Increasing intellectual power and knowledge must be balanced by
increasing individual experience of the religious motives and spirit.
This is the reason why each advancing age should study afresh the
whole religious problem, and state in the terms of its own experience
the prominent and permanent religious truths of all the ages and the
sanctions that flow from them. Hence it is that a religion only
traditional and ceremonial is quite unfitted for a developing life.

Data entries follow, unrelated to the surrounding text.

theorem State.sparFault_keeps {r0_ s : State} {w : Walk} {n_ : SparFault} (h_ : Keeps r0_ s) : Keeps r0_ (State.sparFault s w n_) := by
  cases n_ <;> unfold State.sparFault
  all_goals
    with_reducible repeat' first
      | assumption | apply Keeps.ite | apply Keeps.foldl | apply Keeps.getD | apply State.latch_keeps
      | apply State.loseSpar_keeps | apply State.lineUe_keeps | apply State.walkUe_keeps | apply State.bankUe_keeps
      | apply State.bankCorrected_keeps | apply State.parityError_keeps | apply State.storeUeAt_keeps
      | ((fail_if_no_progress extract_lets +onlyGivenNames x); first | ((first | refine Keeps.cut (t := x) ?_ ?_ | refine Keeps.cutO (o := x) ?_ ?_ | refine Keeps.cutP (o := x) ?_ ?_ | refine Keeps.cut1 (o := x) ?_ ?_ | refine Keeps.cut2 (o := x) ?_ ?_); rotate_left; (clear_value x; intro hx); rotate_left; (try subst x)) | (have _h := Keeps.memv x; clear _h) | (have _h := Keeps.bytesv x; clear _h) | (have _h := Keeps.fn x; clear _h; dsimp only [x]; clear x) | (have _h := Keeps.fn2 x; clear _h; dsimp only [x]; clear x) | clear_value x)
      | (fail_if_no_progress refine Keeps.upd ?_ ⟨rfl, rfl, rfl, rfl, rfl⟩)
      | (fail_if_no_progress ((apply Keeps.of_mk; (focus exact rfl); (focus exact rfl)); (with_unfolding_all focus first | (exact fun w => w) | exact SMap.wf_set _ _ | exact SMap.wf_filter _); (with_unfolding_all focus first | (exact fun w => w) | exact SMap.wf_putBytes _ _ | exact SMap.wf_clearRange _ _ | exact SMap.wf_filter _ | (exact fun w => SMap.wf_foldl_set _ _ _ (SMap.wf_clearRange _ _ w)) | (exact fun _ => SMap.wf_nil' _)); (focus first | exact Nat.le_refl _ | exact Nat.le_succ _ | exact Nat.le_add_right _ _)))
      | apply Keeps.foldl1 | apply Keeps.foldl2 | apply Keeps.ite1 | apply Keeps.ite2
      | refine KeepsP.some_keeps (by assumption) _ _ (by assumption)
      | refine KeepsO.oSome (by assumption) (by assumption) | refine KeepsO.oSome (by assumption) rfl
      | refine KeepsP.some_keeps (by assumption) _ _ rfl | apply KeepsP.map | refine Keeps1.keeps (by assumption)
      | refine Keeps2.keeps (by assumption) | exact KeepsO.none _ | apply KeepsO.some | apply KeepsO.ite
      | apply KeepsO.foldl | exact KeepsP.none _ | apply KeepsP.some | apply KeepsP.ite | apply Keeps1.mk'
      | apply Keeps1.ite | apply Keeps1.foldl | apply Keeps2.mk' | apply Keeps2.ite | apply Keeps2.foldl
      | intro _ _ _ | intro _ _ | intro _ | split | (fail_if_no_progress dsimp only)
      | refine KeepsO.oSome ?_ (by assumption) | refine KeepsP.some_keeps ?_ _ _ (by assumption)
      | refine Keeps1.eq ?_ (by assumption) | refine Keeps2.eq ?_ (by assumption)

theorem State.noteTurn_keeps {r0_ s : State} {w : Walk} (h_ : Keeps r0_ s) : Keeps r0_ (State.noteTurn s w) := by
  unfold State.noteTurn
  with_reducible repeat' first
    | assumption | apply Keeps.ite | apply Keeps.foldl | apply Keeps.getD
    | ((fail_if_no_progress extract_lets +onlyGivenNames x); first | ((first | refine Keeps.cut (t := x) ?_ ?_ | refine Keeps.cutO (o := x) ?_ ?_ | refine Keeps.cutP (o := x) ?_ ?_ | refine Keeps.cut1 (o := x) ?_ ?_ | refine Keeps.cut2 (o := x) ?_ ?_); rotate_left; (clear_value x; intro hx); rotate_left; (try subst x)) | (have _h := Keeps.memv x; clear _h) | (have _h := Keeps.bytesv x; clear _h) | (have _h := Keeps.fn x; clear _h; dsimp only [x]; clear x) | (have _h := Keeps.fn2 x; clear _h; dsimp only [x]; clear x) | clear_value x)
    | (fail_if_no_progress refine Keeps.upd ?_ ⟨rfl, rfl, rfl, rfl, rfl⟩)
    | (fail_if_no_progress ((apply Keeps.of_mk; (focus exact rfl); (focus exact rfl)); (with_unfolding_all focus first | (exact fun w => w) | exact SMap.wf_set _ _ | exact SMap.wf_filter _); (with_unfolding_all focus first | (exact fun w => w) | exact SMap.wf_putBytes _ _ | exact SMap.wf_clearRange _ _ | exact SMap.wf_filter _ | (exact fun w => SMap.wf_foldl_set _ _ _ (SMap.wf_clearRange _ _ w)) | (exact fun _ => SMap.wf_nil' _)); (focus first | exact Nat.le_refl _ | exact Nat.le_succ _ | exact Nat.le_add_right _ _)))
    | apply Keeps.foldl1 | apply Keeps.foldl2 | apply Keeps.ite1 | apply Keeps.ite2
    | refine KeepsP.some_keeps (by assumption) _ _ (by assumption)
    | refine KeepsO.oSome (by assumption) (by assumption) | refine KeepsO.oSome (by assumption) rfl
    | refine KeepsP.some_keeps (by assumption) _ _ rfl | apply KeepsP.map | refine Keeps1.keeps (by assumption)
    | refine Keeps2.keeps (by assumption) | exact KeepsO.none _ | apply KeepsO.some | apply KeepsO.ite
    | apply KeepsO.foldl | exact KeepsP.none _ | apply KeepsP.some | apply KeepsP.ite | apply Keeps1.mk'
    | apply Keeps1.ite | apply Keeps1.foldl | apply Keeps2.mk' | apply Keeps2.ite | apply Keeps2.foldl | intro _ _ _
    | intro _ _ | intro _ | split | (fail_if_no_progress dsimp only) | refine KeepsO.oSome ?_ (by assumption)
    | refine KeepsP.some_keeps ?_ _ _ (by assumption) | refine Keeps1.eq ?_ (by assumption)
    | refine Keeps2.eq ?_ (by assumption)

Japan is no exception to the general laws of human evolution. As her
intellectual abilities increase, the forms of her old religious life
will become increasingly unacceptable to the people at large. If, in
rejecting the obsolete forms of religious thought, she rejects
religion and its sanctions altogether, atomistic individualism can be
the only result, and with it wide moral corruption will eat out the
vitality of the national life.
That Christianity alone, of all the religions of the world, fulfills
the conditions will not need many words to prove. As a matter of fact
Christianity alone has succeeded in surviving the criticism of the
nineteenth century. In Christendom, all religions but Christianity
have perished. This is a mere matter of fact. As for the reason,
Christianity alone gives complete intellectually satisfactory
sanctions for both the communal and the individualistic principles of
social progress. Christianity, as we have sufficiently shown, has both
principles not unrelated to each other, but vitally interrelated. For
these reasons it is safe to maintain not only that Japan needs to find
a new religion, but that the religion must be Christianity in
substance, whatever be the name given it.
The Japanese have been described as essentially irreligious in nature.